Dataset excerpts
/-- The result of SLICE (R315): first, count or address of block j of a shape record on an axis. -/
def sliceValue (c : Core) (core stage k what j : Nat) (axisY : Bool) : Word :=
  let w := fun (i : Nat) => pageWord c (0x100 + 64 * k + 8 * i)
  let f := w 1
  let n := fun (d : Nat) => (w (2 + d)).toNat
  if bits f 7 4 = 0 then 0
  else
    let on := if axisY then bit f 15 else bit f 11
    let d := if on then (if axisY then bits f 13 12 else bits f 9 8) else 0
    let blk := if on then (if axisY then w 7 else w 6).toNat else n 0
    let cyclic := on && (if axisY then bit f 14 else bit f 10)
    let (parts, p) := partsOf c core stage axisY
    let b := if cyclic then some (p + j * parts) else if j = 0 then some p else none
    let (first, cnt) := match b with
      | some b => if n d ≤ b * blk then (n d, 0) else (b * blk, Nat.min blk (n d - b * blk))
      | none => (n d, 0)
    let width := widthOf (ElemTy.ofCode (BitVec.ofNat 4 (bits f 3 0)))
    let elems := ((List.range d).map n).foldl (· * ·) 1
    match what with
    | 0 => BitVec.ofNat 64 first
    | 1 => BitVec.ofNat 64 cnt
    | _ =>
      w 0 + BitVec.ofNat 64 (first * elems * width / 8)

/-- R315: first index, count or address of a block of the strand's part of a shape record. -/
def execSlice (d j : Reg) (k : BitVec 6) (what : BitVec 2) (axis : Bool) (s : State) : Host.Outcome State Fault Refusal :=
  issue (.slice d j k what axis) (fun _ => { src := [j], dst := [d], illegal := k.toNat > 7 || what == 3 }) s fun v =>
    let c := v.s.core v.cx.core
    let o := (List.range 64).find? fun i => c.bad.contains (2 ^ 20 + 0x100 + 64 * k.toNat + i)
    match o with
    | some i => .error (.detail .memUncorrectable 1 (BitVec.ofNat 64 (0x100 + 64 * k.toNat + i)))
    | none =>
      results v [(d, sliceValue c v.cx.core v.cx.st.stage k.toNat what.toNat (v.x j).toNat axis)]

end Sys2Proof.Machine
end

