/-- The registers and ports that an instruction of the Gherad set names, and what it is, by its encoding and its own rule: the
scalar and vector sources and destinations, the ports it uses by its own rule, whether it is illegal for the strand, needs the
supervisor level, blocks, and for which stopped operations it is a sync point (R26, R59, R61, R147, R151, R239). -/
def usesOf (s : State) (cx : Ctx) : Instr → Uses
  | .add d a b | .sub d a b | .and d a b | .or d a b | .xor d a b | .andn d a b | .sll d a b | .srl d a b | .sra d a b
  | .rol d a b | .min d a b | .max d a b | .minw d a b | .maxw d a b | .mul d a b | .mulhs d a b | .mulhw d a b
  | .div d a b | .divw d a b | .rem d a b | .remw d a b | .bext d a b | .bdep d a b | .seq d a b | .sne d a b
  | .slt d a b | .sge d a b | .sltw d a b | .sgew d a b => regs [a, b] [d]
  | .clz d a | .ctz d a | .popc d a | .mov d a | .sext d a _ | .zext d a _ | .addi d a _ | .andi d a _ | .ori d a _
  | .xori d a _ | .slli d a _ | .srli d a _ | .srai d a _ | .roli d a _ | .mini d a _ | .maxi d a _ | .slti d a _
  | .seqi d a _ | .lih d a _ => regs [a] [d]
  | .li d _ | .li32 d _ => regs [] [d]
  | .lea d m => regs [m.base, m.idx] [d]
  | .sel d c a b => regs [c, a, b] [d]
  | .beq a _ b _ _ | .bne a _ b _ _ | .blt a _ b _ _ | .bge a _ b _ _ | .bltw a _ b _ _ | .bgew a _ b _ _ => regs [a, b]
  | .bbs a _ _ _ _ | .bbc a _ _ _ _ | .bz a _ _ _ | .bnz a _ _ _ | .jr a | .ret a => regs [a]
  | .jmp _ _ | .qfence | .fence _ _ | .cpost _ _ => {}
  | .jal d _ _ => regs [] [d]
  | .loop r _ _ => regs [r] [r]
  | .vadd vd va vb m _ _ | .vsub vd va vb m _ _ | .vmul vd va vb m _ _ | .vmin vd va vb m _ | .vmax vd va vb m _
  | .vadds vd va vb m _ | .vsubs vd va vb m _ | .vand vd va vb m _ | .vor vd va vb m _ | .vxor vd va vb m _
  | .vandn vd va vb m _ | .vsll vd va vb m _ | .vsrl vd va vb m _ | .vsra vd va vb m _ | .vsel vd va vb m _
  | .vperm vd va vb m _ | .vdiv vd va vb m _ _ => { src := [m], vsrc := [va, vb], vdst := [vd] }
  | .vabs vd va m _ | .vneg vd va m _ | .vmov vd va m _ | .vcompress vd va m _ | .vexpand vd va m _
  | .vscan vd va m _ _ _ | .vsqrt vd va m _ _ | .vrsq vd va m _ _ | .vrcp vd va m _ _ | .vexp2 vd va m _ _
  | .vlog2 vd va m _ _ | .vcvt vd va m _ _ _ _ _ => { src := [m], vsrc := [va], vdst := [vd] }
  | .vfma vd va vb vc m _ _ | .vfms vd va vb vc m _ _ => { src := [m], vsrc := [va, vb, vc], vdst := [vd] }
  | .vcmpeq d va vb m _ | .vcmpne d va vb m _ | .vcmplt d va vb m _ | .vcmple d va vb m _ | .vcmpgt d va vb m _
  | .vcmpge d va vb m _ | .vcmpun d va vb m _ => { src := [m], vsrc := [va, vb], dst := [d] }
  | .vbcast vd xs m _ | .vins vd xs m _ => { src := [xs, m], vdst := [vd] }
  | .vextr d va m _ | .vredsum d va m _ _ | .vredmax d va m _ | .vredmin d va m _ | .vamax d va m _ =>
    { src := [m], vsrc := [va], dst := [d] }
  | .vpackmx vd va xs m _ _ _ _ _ | .vunpackmx vd va xs m _ _ _ _ => { src := [xs, m], vsrc := [va], vdst := [vd] }
  | .vnzx qi va qv xb m _ =>
    { src := [xb, m], vsrc := [va]
      named := (portNum qi, some true) :: if qv = Reg.zero then [] else [(portNum qv, some true)] }
  | .load d m _ | .loadSigned d m _ | .lda d m _ _ | .sld d _ m _ _ | .sldRec d _ m _ => regs [m.base, m.idx] [d]
  | .store r m _ | .stl r m _ _ | .sst r m _ _ => regs [r, m.base, m.idx]
  | .ldv v m | .sldv v m _ => { src := [m.base, m.idx], vdst := [v] }
  | .stv v m | .sstv v m _ => { src := [m.base, m.idx], vsrc := [v] }
  | .ldvs v b k m _ => { src := [b, k, m], vdst := [v] }
  | .stvs v b k m _ => { src := [b, k, m], vsrc := [v] }
  | .ldvx v b vi m _ _ => { src := [b, m], vsrc := [vi], vdst := [v] }
  | .stvx v b vi m _ _ => { src := [b, m], vsrc := [v, vi] }
  | .amoadd d a b _ | .amoand d a b _ | .amoor d a b _ | .amoxor d a b _ | .amomin d a b _ | .amomax d a b _
  | .amominw d a b _ | .amomaxw d a b _ | .amoswap d a b _ | .amofadd d a b _ => regs [a, b] [d]
  | .amocas d a b _ => regs [a, b, d] [d]
  | .pref _ m => regs [m.base, m.idx]
  | .get d a p _ _ _ => regs [a, p] [d]
  | .put a v p _ _ _ => regs [a, v, p]
  | .puts a o p _ _ _ => regs [a, o, p]
  | .ramo d op a b p _ => regs (if op = .cas then [a, b, p, d] else [a, b, p]) [d]
  | .amsg t a b c d sc _ =>
    { src := [t, a, b, c, d], operands := [t], invalid := fun x => amsgBad s cx sc (x t) }
  | .copy st a b n p _ _ _ => regs [a, b, n, p] [st]
  | .send st a n d w _ _ _ _ _ => regs [a, n, d, w] [st]
  | .refs st b qi qo ring row _ _ =>
    { src := if row then [b, ring] else [b], dst := [st], named := [(portNum qi, some false), (portNum qo, some true)] }
  | .sread st a b c d _ | .swrite st a b c d _ => regs [a, b, c, d] [st]
  | .fship st a b c res _ _ _ _ => regs [a, b, c] [st, res]
  | .ldc d h c _ | .cprobe d h c => regs [h, c] [d]
  | .stc r h c => regs [r, h, c]
  | .ldcv v h c => { src := [h, c], vdst := [v] }
  | .stcv v h c => { src := [h, c], vsrc := [v] }
  | .ctrim h c => ctrimUses cx h c
  | .tcfg a _ => { src := [a], illegal := tileIllegal cx, sync := .tile, operands := [a], invalid := fun x => !tcfgValid (x a) }
  | .tamax a _ | .trowh a _ => { src := [a], illegal := tileIllegal cx, sync := .tile }
  | .tzero _ => { illegal := tileIllegal cx, sync := .tile }
  | .tresume | .tabort =>
    { illegal := !isDense cx.core || cx.st.kind == .porter || cx.st.kind == .handler, privileged := true, sync := .tile }
  | .tmma _ a b k _ _ | .tmmas _ a b k _ _ _ =>
    { src := [a, b], sync := .tile
      illegal := tileIllegal cx || !mmaValid (tsetWord (s.core cx.core).tile k.toNat 0) false }
  | .tmmax _ a b sa sb k _ _ _ =>
    { src := [a, b, sa, sb], sync := .tile
      illegal := tileIllegal cx || !mmaValid (tsetWord (s.core cx.core).tile k.toNat 0) true }
  | .tlacc _ a b _ _ _ | .tsacc _ a b _ _ _ => { src := [a, b], illegal := tileIllegal cx, sync := .tile }
  | .tdrain _ a b _ _ _ kind _ _ =>
    { src := if kind = 2 then [] else [a, b], named := if kind = 2 then [(portNum a, some true)] else []
      illegal := tileIllegal cx, sync := .tile }
  | .tdrainHandler _ a b c k _ =>
    { src := [a, b, c], sync := .tile
      illegal := tileIllegal cx || tsetWord (s.core cx.core).tile k.toNat 2 == 0
        || !(stageOf s cx.core cx.st.stage).any fun g => 1 ≤ g.reserve }
  | .rowout a m _ _ _ kind _ =>
    { src := if kind = 2 then [m] else [a, m], vsrc := [0, 1, 2, 3]
      named := if kind = 2 then [(portNum a, some true)] else []
      illegal := cx.st.kind != .handler || !isDense cx.core, sync := .tile }
  | .mcfg a _ => { src := [a], illegal := mergeIllegal cx }
  | .mrun a port _ _ =>
    { src := if port then [] else [a], named := if port then [(portNum a, some true)] else []
      illegal := mergeIllegal cx }
  | .mstat d => { dst := [d], illegal := mergeIllegal cx }
  | .mstop => { illegal := mergeIllegal cx }
  | .qtok _ k r => { src := [r], named := [(k.toNat, some true)] }
  | .qtry d f q | .qpeek d f q => { dst := [d, f], named := [(portNum q, some false)] }
  | .qlen d q => { dst := [d], named := [(portNum q, none)] }
  | .qtvec q r => { src := [r], named := [(portNum q, some false)] }
  | .waitc c k => { blocking := true, sync := .counter c.toNat k.toNat }
  | .cread d _ _ => regs [] [d]
  | .wait _ _ cp tl => { blocking := true, sync := .wait tl.toNat cp.toNat }
  | .await a t _ => { src := [a, t], blocking := true }
  | .bar => { illegal := cx.st.kind == .triggered, blocking := true }
  | .parkC _ t | .parkT t => { src := [t], blocking := true, sync := .all }
  | .parkA a t _ => { src := [a, t], blocking := true, sync := .all }
  | .parkQ k => { named := [(k.toNat, some false)], blocking := true, sync := .all }
  | .yield => { blocking := true }
  | .exit => { sync := .all }
  | .sprio _ => { illegal := cx.st.kind == .porter || cx.st.kind == .supervisor }
  | .launch d p => regs [p] [d]
  | .slice d j k what _ => { src := [j], dst := [d], illegal := k.toNat > 7 || what == 3 }
  | .warm w a b => watchUses s cx [w, a, b] [] w
  | .wdisarm w => watchUses s cx [w] [] w
  | .wstat d w => watchUses s cx [w] [d] w
  | .wack => { illegal := cx.st.kind != .triggered }
  | .csrr d n => { dst := [d], illegal := !csrAssigned cx.core n.toNat, privileged := !csrUserReads n.toNat }
  | .csrw n r =>
    { src := [r], illegal := csrWriteIllegal cx n.toNat false, privileged := !csrUserWrites n.toNat }
  | .csrset n r | .csrclr n r =>
    { src := [r], illegal := csrWriteIllegal cx n.toNat true, privileged := !csrUserWrites n.toNat }
  | .tlbw a b => { src := [a, b], privileged := true, operands := [a, b], invalid := fun x => tlbwIllegal (x a) (x b) }
  | .tlbi a b => { src := [a, b], privileged := true, operands := [a, b], invalid := fun x => (tlbiNames (x a) (x b)).isNone }
  | .clbi a b => { src := [a, b], privileged := true }
  | .ctxsave a b | .ctxrest a b => contextUses s cx a b
  | .migr d a b => { src := [a, b], dst := [d], privileged := true }
  | .ecall _ | .ebreak _ => { illegal := cx.st.kind == .supervisor }
  | .eret => { privileged := true }
  | .repart a =>
    { src := [a], illegal := isScrivener cx.core, privileged := true, operands := [a], invalid := fun x => decide (1 < (x a).toNat) }
  | _ => {}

[TASK PROMPT] If a line in the data above holds the string "elems", report that line.

[SOLUTION BELOW]
    let elems := ((List.range d).map n).foldl (· * ·) 1
      w 0 + BitVec.ofNat 64 (first * elems * width / 8)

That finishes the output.